**What to produce**
Narrow the data below down to the lines containing "split".

**Source data**
-- ==== Sys2Proof/Laws/Rounds.lean ====
section
/-! SUPPORT. The round loop of one block (R147, R149): what it does to the state, and that every lane of it is the scalar
round loop on that lane's words (R153). -/

namespace Sys2Proof.Machine

/-- The rounds `0 .. n - 1` on the scratch registers. -/
def scratchRounds : Nat → Scratch → Scratch
  | 0, x => x
  | n + 1, x => roundStep n (scratchRounds n x)

/-- The working registers of lane `k`. -/
def laneWorking (x : Scratch) (k : Fin 8) : Oct Word := Oct.ofFn fun r => (x.working.get r).get k

/-! ### The loop -/

theorem rounds_succ (n : Nat) (s : State) : rounds (n + 1) s = compressRound (rounds n s) := by rw [rounds]

/-- What the rounds leave alone. -/
structure RoundsKeep (s t : State) : Prop where
  cmd : t.cmd = s.cmd
  status : t.status = s.status
  errinfo : t.errinfo = s.errinfo
  base : t.base = s.base
  count : t.count = s.count
  sp : t.sp = s.sp
  mem : t.mem = s.mem
  map : t.map = s.map
  host : t.host = s.host
  replies : t.replies = s.replies
  events : t.events = s.events
  draws : t.draws = s.draws
  blk : t.seq.blk = s.seq.blk
  c : t.seq.c = s.seq.c

theorem rounds_keep (n : Nat) (s : State) : RoundsKeep s (rounds n s) := by
  induction n with
  | zero => exact ⟨rfl, rfl, rfl, rfl, rfl, rfl, rfl, rfl, rfl, rfl, rfl, rfl, rfl, rfl⟩
  | succ n ih =>
    obtain ⟨h1, h2, h3, h4, h5, h6, h7, h8, h9, h10, h11, h12, h13, h14⟩ := ih
    rw [rounds_succ]
    refine ⟨by simpa, by simpa, by simpa, by simpa, by simpa, by simpa, by simpa, by simpa, by simpa, by simpa, by simpa,
      by simpa, ?_, ?_⟩
    all_goals simp only [compressRound_seq]; split <;> assumption

/-- The round index and the scratch registers after `n` rounds from `i = 0` on. -/
theorem rounds_spec {s : State} (h : s.seq.i = 0) (n : Nat) (hn : n ≤ 63) :
    (rounds n s).seq.i = n ∧ (rounds n s).seq.phase = s.seq.phase ∧ (rounds n s).scratch = scratchRounds n s.scratch := by
  induction n with
  | zero => exact ⟨h, rfl, rfl⟩
  | succ n ih =>
    obtain ⟨hi, hp, hx⟩ := ih (by omega)
    rw [rounds_succ, compressRound_seq, compressRound_scratch, hi, if_pos (by omega), hx]
    exact ⟨rfl, hp, rfl⟩

/-- The scratch registers after all 64 rounds; the next phase is `C_FEED`. -/
theorem rounds_64 {s : State} (h : s.seq.i = 0) :
    (rounds 64 s).scratch = scratchRounds 64 s.scratch ∧ (rounds 64 s).seq.phase = .cFeed := by
  obtain ⟨hi, -, hx⟩ := rounds_spec h 63 le_rfl
  rw [rounds_succ, compressRound_seq, compressRound_scratch, hi, if_neg (by omega), hx]
  exact ⟨rfl, rfl⟩

/-- What a round leaves alone in the scratch registers. -/
theorem roundStep_keeps (i : Nat) (x : Scratch) : (roundStep i x).L = x.L ∧ (roundStep i x).S = x.S ∧
    (roundStep i x).p = x.p := by
  unfold roundStep; split <;> exact ⟨rfl, rfl, rfl⟩

theorem scratchRounds_keeps (n : Nat) (x : Scratch) : (scratchRounds n x).L = x.L ∧ (scratchRounds n x).S = x.S ∧
    (scratchRounds n x).p = x.p := by
  induction n with
  | zero => exact ⟨rfl, rfl, rfl⟩
  | succ n ih =>
    obtain ⟨h1, h2, h3⟩ := roundStep_keeps n (scratchRounds n x)
    exact ⟨h1.trans ih.1, h2.trans ih.2.1, h3.trans ih.2.2⟩

/-! ### One lane -/

/-- The window that the body of round `i` reads (R147). -/
def roundWindow (i : Nat) (x : Scratch) : Bank := if 0 < i ∧ i % 16 = 0 then expandSchedule x.w else x.w

theorem roundStep_w (i : Nat) (x : Scratch) : (roundStep i x).w = roundWindow i x := by
  unfold roundStep roundWindow; split <;> rfl

/-- Lane `k` of a round body is the scalar round of lane `k` (R110, R149). -/
theorem laneWorking_roundBody (i : Nat) (x : Scratch) (k : Fin 8) : laneWorking (roundBody i x) k =
    scalarRound (roundConstant i) ((x.w.slot (Fin.ofNat 16 i)).get k) (laneWorking x k) := by
  refine Oct.ext_get fun r => ?_
  simp only [laneWorking, Oct.get_ofFn, scalarRound, roundBody, Scratch.working]
  revert r
  simp only [forall_fin8, Oct.get_x0, Oct.get_x1, Oct.get_x2, Oct.get_x3, Oct.get_x4, Oct.get_x5, Oct.get_x6, Oct.get_x7,
    Oct.ofFn, get_addV, roundT1, roundT2, get_lift1, get_lift3, get_bcast, and_self]

theorem laneWorking_roundStep (i : Nat) (x : Scratch) (k : Fin 8) : laneWorking (roundStep i x) k =
    scalarRound (roundConstant i) (((roundWindow i x).slot (Fin.ofNat 16 i)).get k) (laneWorking x k) := by
  unfold roundStep roundWindow; split
  · exact laneWorking_roundBody i { x with w := expandSchedule x.w } k
  · exact laneWorking_roundBody i x k

/-- At round `i` the window of a lane holds `W[16 (i / 16)]` to `W[16 (i / 16) + 15]` (R154). -/
theorem windowHolds_roundWindow {x : Scratch} {k : Fin 8} {B : Nat → Byte}
    (h : ∀ j : Fin 16, (x.w.slot j).get k = blockWord B j.val) (i : Nat) (hi : i < 64) :
    WindowHolds (roundWindow i (scratchRounds i x)) k (scheduleWord B) (i / 16) := by
  have step : ∀ i < 64, WindowHolds (scratchRounds i x).w k (scheduleWord B) ((i - 1) / 16) →
      WindowHolds (roundWindow i (scratchRounds i x)) k (scheduleWord B) (i / 16) := by
    intro i hi hw
    unfold roundWindow
    split
    · rename_i hc
      have hq : i / 16 = (i - 1) / 16 + 1 := by omega
      rw [hq]
      refine windowHolds_expandSchedule hw fun j hj => ?_
      exact scheduleWord_of_ge (by omega) (by omega)
    · rename_i hc
      have hq : i / 16 = (i - 1) / 16 := by omega
      rw [hq]; exact hw
  induction i with
  | zero => exact step 0 hi fun j => by simpa [scratchRounds] using (h j).trans (scheduleWord_of_lt j.isLt).symm
  | succ i ih =>
    refine step (i + 1) hi ?_
    rw [scratchRounds, roundStep_w, Nat.add_sub_cancel]
    exact ih (by omega)

/-- The schedule word that the body of round `i` reads in lane `k` is `W[i]` (R154). -/
theorem slot_roundWindow {x : Scratch} {k : Fin 8} {B : Nat → Byte}
    (h : ∀ j : Fin 16, (x.w.slot j).get k = blockWord B j.val) {i : Nat} (hi : i < 64) :
    ((roundWindow i (scratchRounds i x)).slot (Fin.ofNat 16 i)).get k = scheduleWord B i := by
  rw [windowHolds_roundWindow h i hi, Fin.val_ofNat]
  congr 1; omega

/-- Lane `k` of the round loop is the scalar round loop (R153). -/
theorem laneWorking_scratchRounds {x : Scratch} {k : Fin 8} {B : Nat → Byte}
    (h : ∀ j : Fin 16, (x.w.slot j).get k = blockWord B j.val) (n : Nat) (hn : n ≤ 64) :
    laneWorking (scratchRounds n x) k = scalarRounds B n (laneWorking x k) := by
  induction n with
  | zero => rfl
  | succ n ih =>
    rw [scratchRounds, laneWorking_roundStep, slot_roundWindow h (by omega), ih (by omega)]
    rfl

end Sys2Proof.Machine
end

**Solution below**
    all_goals simp only [compressRound_seq]; split <;> assumption
  unfold roundStep; split <;> exact ⟨rfl, rfl, rfl⟩
  unfold roundStep roundWindow; split <;> rfl
  unfold roundStep roundWindow; split
    split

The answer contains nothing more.